Start of Block

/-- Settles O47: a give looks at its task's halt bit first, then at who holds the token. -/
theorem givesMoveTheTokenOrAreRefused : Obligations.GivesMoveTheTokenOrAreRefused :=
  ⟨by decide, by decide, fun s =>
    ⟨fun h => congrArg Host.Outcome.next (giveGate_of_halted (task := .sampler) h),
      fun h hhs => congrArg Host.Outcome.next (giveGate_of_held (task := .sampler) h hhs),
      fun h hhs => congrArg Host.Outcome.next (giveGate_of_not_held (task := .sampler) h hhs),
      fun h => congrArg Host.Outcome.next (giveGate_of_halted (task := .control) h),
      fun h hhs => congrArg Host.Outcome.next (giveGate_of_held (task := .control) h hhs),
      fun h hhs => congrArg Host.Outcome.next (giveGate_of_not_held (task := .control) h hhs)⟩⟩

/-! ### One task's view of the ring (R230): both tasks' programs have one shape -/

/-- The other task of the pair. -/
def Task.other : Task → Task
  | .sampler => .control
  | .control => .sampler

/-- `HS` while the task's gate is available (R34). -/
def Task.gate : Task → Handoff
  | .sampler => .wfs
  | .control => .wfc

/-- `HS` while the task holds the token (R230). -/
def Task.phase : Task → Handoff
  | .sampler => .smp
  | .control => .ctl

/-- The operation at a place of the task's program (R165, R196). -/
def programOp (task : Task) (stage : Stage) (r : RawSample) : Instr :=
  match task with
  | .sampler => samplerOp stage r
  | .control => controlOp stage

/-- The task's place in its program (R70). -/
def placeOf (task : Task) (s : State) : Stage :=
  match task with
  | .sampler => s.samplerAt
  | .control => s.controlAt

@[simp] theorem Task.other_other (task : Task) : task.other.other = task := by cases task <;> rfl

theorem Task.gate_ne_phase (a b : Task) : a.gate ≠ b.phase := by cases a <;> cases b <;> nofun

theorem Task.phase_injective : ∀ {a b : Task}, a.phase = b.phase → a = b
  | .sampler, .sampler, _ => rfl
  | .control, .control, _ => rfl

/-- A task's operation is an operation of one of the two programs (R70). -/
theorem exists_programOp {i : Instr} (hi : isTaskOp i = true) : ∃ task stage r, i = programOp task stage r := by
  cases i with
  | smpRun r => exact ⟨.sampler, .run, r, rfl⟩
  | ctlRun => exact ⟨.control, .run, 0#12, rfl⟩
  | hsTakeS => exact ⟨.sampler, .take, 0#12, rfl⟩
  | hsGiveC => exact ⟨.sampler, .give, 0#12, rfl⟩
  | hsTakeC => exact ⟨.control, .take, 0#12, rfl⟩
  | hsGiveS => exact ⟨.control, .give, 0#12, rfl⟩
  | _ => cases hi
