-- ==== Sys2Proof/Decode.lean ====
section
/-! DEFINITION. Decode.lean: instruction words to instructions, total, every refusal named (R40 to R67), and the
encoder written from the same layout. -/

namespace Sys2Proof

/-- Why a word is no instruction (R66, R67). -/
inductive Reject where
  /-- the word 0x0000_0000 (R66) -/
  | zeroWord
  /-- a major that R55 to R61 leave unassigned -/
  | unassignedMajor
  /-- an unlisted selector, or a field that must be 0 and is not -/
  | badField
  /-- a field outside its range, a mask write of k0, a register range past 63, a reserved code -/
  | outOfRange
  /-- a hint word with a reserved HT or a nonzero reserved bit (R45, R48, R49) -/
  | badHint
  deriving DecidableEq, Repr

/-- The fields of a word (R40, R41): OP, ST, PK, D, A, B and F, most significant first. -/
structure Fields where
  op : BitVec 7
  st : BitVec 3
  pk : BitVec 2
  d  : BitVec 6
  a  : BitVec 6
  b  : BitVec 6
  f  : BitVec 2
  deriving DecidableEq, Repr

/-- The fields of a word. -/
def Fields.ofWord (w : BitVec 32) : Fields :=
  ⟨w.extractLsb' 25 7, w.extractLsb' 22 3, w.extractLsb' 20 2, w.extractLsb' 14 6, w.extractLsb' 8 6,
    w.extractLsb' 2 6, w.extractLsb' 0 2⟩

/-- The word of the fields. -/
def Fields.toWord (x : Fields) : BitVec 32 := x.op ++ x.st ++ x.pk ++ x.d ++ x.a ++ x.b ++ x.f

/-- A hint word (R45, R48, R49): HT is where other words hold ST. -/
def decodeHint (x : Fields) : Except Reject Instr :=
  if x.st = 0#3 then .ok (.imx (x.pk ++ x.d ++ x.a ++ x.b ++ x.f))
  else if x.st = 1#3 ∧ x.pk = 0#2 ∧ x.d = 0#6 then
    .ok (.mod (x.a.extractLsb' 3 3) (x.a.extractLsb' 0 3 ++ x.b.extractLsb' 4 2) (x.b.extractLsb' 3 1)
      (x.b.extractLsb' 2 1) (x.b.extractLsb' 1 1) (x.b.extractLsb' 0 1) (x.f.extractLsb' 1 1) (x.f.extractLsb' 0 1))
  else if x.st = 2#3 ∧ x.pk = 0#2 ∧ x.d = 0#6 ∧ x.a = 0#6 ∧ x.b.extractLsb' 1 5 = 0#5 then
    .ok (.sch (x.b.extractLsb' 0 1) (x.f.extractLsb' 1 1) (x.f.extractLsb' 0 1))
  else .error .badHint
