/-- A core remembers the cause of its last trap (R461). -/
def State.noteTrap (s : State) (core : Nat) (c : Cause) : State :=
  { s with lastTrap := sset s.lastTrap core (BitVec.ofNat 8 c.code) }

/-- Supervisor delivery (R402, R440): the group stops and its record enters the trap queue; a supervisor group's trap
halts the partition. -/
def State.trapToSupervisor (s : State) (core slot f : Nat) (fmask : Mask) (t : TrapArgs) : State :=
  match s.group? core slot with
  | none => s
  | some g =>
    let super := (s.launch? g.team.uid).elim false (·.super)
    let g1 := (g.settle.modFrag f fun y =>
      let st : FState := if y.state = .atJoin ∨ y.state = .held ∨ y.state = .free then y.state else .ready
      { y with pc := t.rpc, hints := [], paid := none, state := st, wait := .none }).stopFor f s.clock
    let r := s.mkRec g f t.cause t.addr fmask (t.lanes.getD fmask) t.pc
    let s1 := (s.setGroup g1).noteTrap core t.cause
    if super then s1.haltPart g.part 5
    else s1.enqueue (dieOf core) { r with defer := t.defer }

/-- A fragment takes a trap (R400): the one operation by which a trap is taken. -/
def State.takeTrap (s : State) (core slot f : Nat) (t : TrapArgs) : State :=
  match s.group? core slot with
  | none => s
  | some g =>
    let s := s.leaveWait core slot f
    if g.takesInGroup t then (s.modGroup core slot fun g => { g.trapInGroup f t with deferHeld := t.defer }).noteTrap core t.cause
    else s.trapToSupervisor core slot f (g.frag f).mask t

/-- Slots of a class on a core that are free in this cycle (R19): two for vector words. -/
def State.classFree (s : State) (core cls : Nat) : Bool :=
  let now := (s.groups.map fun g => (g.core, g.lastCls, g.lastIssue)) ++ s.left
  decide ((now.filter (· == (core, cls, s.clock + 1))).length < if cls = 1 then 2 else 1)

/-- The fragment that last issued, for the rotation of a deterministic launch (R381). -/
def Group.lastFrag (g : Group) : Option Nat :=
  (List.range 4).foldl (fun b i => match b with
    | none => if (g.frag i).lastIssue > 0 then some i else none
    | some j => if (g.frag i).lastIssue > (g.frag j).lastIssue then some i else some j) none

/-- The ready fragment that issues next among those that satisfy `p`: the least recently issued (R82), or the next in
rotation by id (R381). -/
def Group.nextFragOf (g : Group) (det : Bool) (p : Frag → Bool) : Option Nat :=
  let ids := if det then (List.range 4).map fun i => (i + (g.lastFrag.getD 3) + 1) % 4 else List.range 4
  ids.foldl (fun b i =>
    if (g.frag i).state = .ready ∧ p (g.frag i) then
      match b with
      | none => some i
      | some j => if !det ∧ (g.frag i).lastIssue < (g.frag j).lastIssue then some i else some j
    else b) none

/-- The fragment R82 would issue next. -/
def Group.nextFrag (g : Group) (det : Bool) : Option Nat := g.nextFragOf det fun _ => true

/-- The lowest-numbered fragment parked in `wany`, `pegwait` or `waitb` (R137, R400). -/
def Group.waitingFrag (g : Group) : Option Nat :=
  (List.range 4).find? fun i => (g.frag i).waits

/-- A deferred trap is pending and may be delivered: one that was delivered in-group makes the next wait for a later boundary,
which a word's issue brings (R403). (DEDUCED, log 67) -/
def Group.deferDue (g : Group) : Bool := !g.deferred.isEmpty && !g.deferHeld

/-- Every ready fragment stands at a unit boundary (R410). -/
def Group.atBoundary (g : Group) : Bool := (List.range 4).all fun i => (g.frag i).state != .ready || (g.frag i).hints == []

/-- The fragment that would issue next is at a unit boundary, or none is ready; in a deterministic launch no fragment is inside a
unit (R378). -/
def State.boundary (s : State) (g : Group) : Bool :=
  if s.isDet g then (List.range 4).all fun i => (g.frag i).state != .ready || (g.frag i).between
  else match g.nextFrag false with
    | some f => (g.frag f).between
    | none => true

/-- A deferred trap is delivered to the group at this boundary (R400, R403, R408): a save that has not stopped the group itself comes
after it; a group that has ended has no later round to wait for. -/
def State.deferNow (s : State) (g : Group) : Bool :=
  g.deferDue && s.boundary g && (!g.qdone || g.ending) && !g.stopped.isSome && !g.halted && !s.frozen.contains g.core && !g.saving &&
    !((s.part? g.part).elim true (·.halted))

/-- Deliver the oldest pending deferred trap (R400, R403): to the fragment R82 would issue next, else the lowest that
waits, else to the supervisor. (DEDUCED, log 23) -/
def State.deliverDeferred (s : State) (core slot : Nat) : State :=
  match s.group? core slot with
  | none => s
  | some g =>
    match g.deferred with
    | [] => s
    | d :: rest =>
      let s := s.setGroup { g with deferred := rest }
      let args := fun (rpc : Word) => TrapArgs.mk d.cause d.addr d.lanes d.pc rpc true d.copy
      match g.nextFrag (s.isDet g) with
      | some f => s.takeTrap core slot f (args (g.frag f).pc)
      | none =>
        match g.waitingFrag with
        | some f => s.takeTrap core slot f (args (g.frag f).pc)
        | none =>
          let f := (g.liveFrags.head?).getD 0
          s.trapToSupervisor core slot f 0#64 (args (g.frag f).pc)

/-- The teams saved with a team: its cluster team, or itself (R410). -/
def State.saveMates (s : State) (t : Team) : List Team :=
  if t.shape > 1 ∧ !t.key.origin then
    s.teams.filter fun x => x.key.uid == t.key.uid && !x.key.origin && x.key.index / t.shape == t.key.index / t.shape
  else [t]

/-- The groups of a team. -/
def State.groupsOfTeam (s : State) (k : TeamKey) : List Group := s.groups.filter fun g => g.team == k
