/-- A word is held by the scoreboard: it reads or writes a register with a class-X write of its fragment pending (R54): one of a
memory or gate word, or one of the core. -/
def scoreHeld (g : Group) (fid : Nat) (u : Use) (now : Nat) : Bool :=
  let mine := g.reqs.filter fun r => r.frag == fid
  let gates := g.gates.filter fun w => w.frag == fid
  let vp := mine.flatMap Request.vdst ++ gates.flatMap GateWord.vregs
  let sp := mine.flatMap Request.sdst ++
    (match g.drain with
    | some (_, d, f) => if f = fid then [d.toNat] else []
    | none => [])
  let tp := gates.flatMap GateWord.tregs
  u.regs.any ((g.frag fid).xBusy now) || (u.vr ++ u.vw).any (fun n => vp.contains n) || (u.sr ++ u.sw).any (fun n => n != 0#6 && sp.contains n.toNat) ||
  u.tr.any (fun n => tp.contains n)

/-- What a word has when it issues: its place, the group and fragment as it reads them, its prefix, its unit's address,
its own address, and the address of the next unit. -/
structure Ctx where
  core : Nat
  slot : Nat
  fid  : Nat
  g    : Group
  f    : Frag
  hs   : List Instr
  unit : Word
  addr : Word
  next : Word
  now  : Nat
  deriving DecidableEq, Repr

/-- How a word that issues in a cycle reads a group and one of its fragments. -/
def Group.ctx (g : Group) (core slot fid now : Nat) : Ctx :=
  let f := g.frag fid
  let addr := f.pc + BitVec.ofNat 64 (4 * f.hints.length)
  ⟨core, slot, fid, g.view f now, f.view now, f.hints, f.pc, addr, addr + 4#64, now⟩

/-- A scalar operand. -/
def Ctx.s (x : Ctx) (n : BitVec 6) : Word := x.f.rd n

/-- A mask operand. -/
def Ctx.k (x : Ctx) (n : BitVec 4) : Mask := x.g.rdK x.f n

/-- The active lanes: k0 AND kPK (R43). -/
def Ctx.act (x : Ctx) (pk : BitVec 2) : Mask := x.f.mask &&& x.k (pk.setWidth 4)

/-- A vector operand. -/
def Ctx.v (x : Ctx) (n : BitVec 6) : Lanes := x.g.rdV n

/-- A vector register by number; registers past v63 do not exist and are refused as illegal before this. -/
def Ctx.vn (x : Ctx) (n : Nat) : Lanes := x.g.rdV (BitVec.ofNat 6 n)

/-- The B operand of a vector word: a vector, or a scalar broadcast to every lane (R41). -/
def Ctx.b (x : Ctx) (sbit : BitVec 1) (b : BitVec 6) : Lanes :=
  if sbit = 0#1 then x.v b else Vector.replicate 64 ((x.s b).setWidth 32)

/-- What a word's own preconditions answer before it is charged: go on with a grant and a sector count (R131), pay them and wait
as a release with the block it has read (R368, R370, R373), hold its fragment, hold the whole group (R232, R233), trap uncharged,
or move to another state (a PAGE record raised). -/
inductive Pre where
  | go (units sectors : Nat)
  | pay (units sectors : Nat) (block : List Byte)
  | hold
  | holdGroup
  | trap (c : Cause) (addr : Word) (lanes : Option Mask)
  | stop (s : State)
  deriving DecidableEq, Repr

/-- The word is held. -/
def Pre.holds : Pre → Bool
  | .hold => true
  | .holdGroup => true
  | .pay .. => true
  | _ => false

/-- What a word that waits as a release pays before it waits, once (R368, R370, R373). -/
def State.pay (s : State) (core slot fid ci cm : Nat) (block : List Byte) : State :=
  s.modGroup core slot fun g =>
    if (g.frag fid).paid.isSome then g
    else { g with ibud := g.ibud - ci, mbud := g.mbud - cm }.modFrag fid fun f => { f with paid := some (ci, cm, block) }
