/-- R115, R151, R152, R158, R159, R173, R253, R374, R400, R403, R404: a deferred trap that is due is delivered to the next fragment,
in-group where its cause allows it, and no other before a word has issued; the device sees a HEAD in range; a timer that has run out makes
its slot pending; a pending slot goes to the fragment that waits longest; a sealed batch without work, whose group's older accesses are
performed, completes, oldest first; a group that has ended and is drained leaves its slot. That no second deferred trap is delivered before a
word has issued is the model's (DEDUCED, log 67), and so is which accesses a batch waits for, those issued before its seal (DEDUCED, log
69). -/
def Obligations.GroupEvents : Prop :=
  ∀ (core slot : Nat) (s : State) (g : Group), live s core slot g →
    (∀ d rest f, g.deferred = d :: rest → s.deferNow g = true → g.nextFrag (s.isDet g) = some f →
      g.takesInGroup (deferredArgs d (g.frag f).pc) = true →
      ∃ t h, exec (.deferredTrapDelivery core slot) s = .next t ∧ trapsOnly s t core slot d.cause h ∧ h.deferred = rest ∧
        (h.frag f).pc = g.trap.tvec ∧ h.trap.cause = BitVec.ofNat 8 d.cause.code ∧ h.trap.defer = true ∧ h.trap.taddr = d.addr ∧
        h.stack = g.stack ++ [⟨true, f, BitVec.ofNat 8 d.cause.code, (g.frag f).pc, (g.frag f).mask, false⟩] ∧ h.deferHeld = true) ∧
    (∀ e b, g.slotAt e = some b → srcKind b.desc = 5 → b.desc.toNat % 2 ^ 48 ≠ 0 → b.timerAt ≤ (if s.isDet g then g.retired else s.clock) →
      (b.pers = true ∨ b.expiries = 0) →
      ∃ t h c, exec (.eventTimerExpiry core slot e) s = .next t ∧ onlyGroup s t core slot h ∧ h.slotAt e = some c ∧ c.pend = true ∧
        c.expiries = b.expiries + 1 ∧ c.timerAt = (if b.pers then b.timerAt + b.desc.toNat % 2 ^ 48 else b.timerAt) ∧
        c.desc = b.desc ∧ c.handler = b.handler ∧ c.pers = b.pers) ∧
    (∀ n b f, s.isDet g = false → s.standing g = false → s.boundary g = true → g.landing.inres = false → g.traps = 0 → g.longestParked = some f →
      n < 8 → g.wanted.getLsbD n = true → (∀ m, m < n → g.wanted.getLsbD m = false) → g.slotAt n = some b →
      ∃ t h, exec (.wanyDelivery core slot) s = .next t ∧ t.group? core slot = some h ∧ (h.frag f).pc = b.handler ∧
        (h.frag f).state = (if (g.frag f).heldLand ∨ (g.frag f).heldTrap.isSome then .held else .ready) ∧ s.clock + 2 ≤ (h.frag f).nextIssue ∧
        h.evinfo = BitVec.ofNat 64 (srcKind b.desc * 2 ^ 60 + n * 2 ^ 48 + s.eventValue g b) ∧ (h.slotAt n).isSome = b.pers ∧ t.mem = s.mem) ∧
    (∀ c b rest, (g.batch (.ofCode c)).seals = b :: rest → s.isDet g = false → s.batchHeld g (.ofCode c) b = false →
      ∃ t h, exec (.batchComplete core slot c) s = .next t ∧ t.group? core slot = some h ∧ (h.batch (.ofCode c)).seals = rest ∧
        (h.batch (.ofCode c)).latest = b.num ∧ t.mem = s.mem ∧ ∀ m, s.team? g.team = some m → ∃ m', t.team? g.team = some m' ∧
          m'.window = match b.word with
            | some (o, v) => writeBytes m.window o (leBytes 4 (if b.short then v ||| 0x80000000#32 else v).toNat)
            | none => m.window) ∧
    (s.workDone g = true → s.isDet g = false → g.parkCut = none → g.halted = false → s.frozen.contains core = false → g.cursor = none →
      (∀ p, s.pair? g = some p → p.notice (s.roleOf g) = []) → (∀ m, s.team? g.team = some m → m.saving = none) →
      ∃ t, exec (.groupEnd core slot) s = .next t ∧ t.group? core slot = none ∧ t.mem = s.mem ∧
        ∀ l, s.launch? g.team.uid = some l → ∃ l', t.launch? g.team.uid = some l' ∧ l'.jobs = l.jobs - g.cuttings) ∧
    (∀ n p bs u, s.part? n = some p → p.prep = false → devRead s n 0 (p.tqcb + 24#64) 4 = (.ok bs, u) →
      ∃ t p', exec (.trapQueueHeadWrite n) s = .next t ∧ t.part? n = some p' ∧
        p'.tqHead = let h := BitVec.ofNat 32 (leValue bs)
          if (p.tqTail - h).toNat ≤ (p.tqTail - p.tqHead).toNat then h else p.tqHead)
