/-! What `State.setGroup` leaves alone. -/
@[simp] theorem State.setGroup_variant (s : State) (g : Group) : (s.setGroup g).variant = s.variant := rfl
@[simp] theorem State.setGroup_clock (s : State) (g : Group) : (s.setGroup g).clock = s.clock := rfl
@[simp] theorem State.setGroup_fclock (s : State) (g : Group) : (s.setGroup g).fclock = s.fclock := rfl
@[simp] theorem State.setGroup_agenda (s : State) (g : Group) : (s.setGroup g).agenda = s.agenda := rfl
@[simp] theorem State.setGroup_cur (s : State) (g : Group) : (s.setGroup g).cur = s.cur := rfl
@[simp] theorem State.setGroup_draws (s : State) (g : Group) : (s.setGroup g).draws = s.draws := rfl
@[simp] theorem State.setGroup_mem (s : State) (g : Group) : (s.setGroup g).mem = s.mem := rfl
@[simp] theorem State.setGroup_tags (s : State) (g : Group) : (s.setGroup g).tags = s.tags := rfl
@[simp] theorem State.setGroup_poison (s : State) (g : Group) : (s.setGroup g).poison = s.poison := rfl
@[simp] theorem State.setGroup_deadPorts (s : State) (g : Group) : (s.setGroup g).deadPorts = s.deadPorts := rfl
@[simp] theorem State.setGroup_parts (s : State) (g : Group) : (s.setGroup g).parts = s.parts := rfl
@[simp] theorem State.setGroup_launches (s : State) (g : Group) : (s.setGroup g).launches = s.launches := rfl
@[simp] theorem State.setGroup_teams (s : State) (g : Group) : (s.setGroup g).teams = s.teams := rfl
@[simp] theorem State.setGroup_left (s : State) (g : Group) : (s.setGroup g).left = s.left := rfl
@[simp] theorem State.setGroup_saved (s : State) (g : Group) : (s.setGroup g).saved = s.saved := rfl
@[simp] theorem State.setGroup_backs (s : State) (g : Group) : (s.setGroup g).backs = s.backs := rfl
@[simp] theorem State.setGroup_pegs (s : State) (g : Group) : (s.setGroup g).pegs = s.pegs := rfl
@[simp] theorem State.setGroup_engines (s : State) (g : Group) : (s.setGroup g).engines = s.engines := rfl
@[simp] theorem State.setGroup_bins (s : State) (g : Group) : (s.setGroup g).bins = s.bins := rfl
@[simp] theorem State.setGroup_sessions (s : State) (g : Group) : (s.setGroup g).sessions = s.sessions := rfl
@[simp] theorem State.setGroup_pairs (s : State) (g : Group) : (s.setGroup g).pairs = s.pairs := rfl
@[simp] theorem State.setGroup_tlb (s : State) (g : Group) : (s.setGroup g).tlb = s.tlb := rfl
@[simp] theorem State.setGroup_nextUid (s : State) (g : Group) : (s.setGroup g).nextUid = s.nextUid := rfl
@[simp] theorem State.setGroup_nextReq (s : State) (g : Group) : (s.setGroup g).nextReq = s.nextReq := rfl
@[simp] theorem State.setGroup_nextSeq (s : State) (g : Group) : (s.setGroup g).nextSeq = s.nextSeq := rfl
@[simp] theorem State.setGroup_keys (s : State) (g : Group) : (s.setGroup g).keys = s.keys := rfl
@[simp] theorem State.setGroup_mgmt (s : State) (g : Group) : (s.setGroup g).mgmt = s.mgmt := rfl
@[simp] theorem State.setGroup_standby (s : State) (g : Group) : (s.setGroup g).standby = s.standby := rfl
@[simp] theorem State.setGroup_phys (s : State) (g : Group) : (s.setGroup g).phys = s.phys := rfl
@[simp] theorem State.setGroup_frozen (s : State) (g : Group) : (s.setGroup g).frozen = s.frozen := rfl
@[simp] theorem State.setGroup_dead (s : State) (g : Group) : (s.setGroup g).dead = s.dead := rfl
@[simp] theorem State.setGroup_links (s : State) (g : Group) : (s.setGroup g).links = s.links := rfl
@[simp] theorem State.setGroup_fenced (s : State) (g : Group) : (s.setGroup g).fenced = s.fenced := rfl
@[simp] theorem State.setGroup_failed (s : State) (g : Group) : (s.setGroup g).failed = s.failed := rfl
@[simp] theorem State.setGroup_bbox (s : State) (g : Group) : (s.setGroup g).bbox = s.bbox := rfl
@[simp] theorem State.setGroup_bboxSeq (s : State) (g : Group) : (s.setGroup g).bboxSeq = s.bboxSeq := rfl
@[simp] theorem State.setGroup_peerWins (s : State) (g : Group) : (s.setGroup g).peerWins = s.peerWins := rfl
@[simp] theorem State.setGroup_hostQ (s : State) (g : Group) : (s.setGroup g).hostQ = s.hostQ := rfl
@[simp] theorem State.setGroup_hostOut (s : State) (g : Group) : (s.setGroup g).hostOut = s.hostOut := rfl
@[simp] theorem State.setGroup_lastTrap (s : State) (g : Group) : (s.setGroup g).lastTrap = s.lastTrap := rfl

End of Block

What you return should be the lines from the start of the data through the line with "theorem Task.phase_injective : ∀", quoted exactly and nothing more.

» **Response for this exercise**:
/-- Settles O47: a give looks at its task's halt bit first, then at who holds the token. -/
theorem givesMoveTheTokenOrAreRefused : Obligations.GivesMoveTheTokenOrAreRefused :=
  ⟨by decide, by decide, fun s =>
    ⟨fun h => congrArg Host.Outcome.next (giveGate_of_halted (task := .sampler) h),
      fun h hhs => congrArg Host.Outcome.next (giveGate_of_held (task := .sampler) h hhs),
      fun h hhs => congrArg Host.Outcome.next (giveGate_of_not_held (task := .sampler) h hhs),
      fun h => congrArg Host.Outcome.next (giveGate_of_halted (task := .control) h),
      fun h hhs => congrArg Host.Outcome.next (giveGate_of_held (task := .control) h hhs),
      fun h hhs => congrArg Host.Outcome.next (giveGate_of_not_held (task := .control) h hhs)⟩⟩

/-! ### One task's view of the ring (R230): both tasks' programs have one shape -/

/-- The other task of the pair. -/
def Task.other : Task → Task
  | .sampler => .control
  | .control => .sampler

/-- `HS` while the task's gate is available (R34). -/
def Task.gate : Task → Handoff
  | .sampler => .wfs
  | .control => .wfc

/-- `HS` while the task holds the token (R230). -/
def Task.phase : Task → Handoff
  | .sampler => .smp
  | .control => .ctl

/-- The operation at a place of the task's program (R165, R196). -/
def programOp (task : Task) (stage : Stage) (r : RawSample) : Instr :=
  match task with
  | .sampler => samplerOp stage r
  | .control => controlOp stage

/-- The task's place in its program (R70). -/
def placeOf (task : Task) (s : State) : Stage :=
  match task with
  | .sampler => s.samplerAt
  | .control => s.controlAt

@[simp] theorem Task.other_other (task : Task) : task.other.other = task := by cases task <;> rfl

theorem Task.gate_ne_phase (a b : Task) : a.gate ≠ b.phase := by cases a <;> cases b <;> nofun

theorem Task.phase_injective : ∀ {a b : Task}, a.phase = b.phase → a = b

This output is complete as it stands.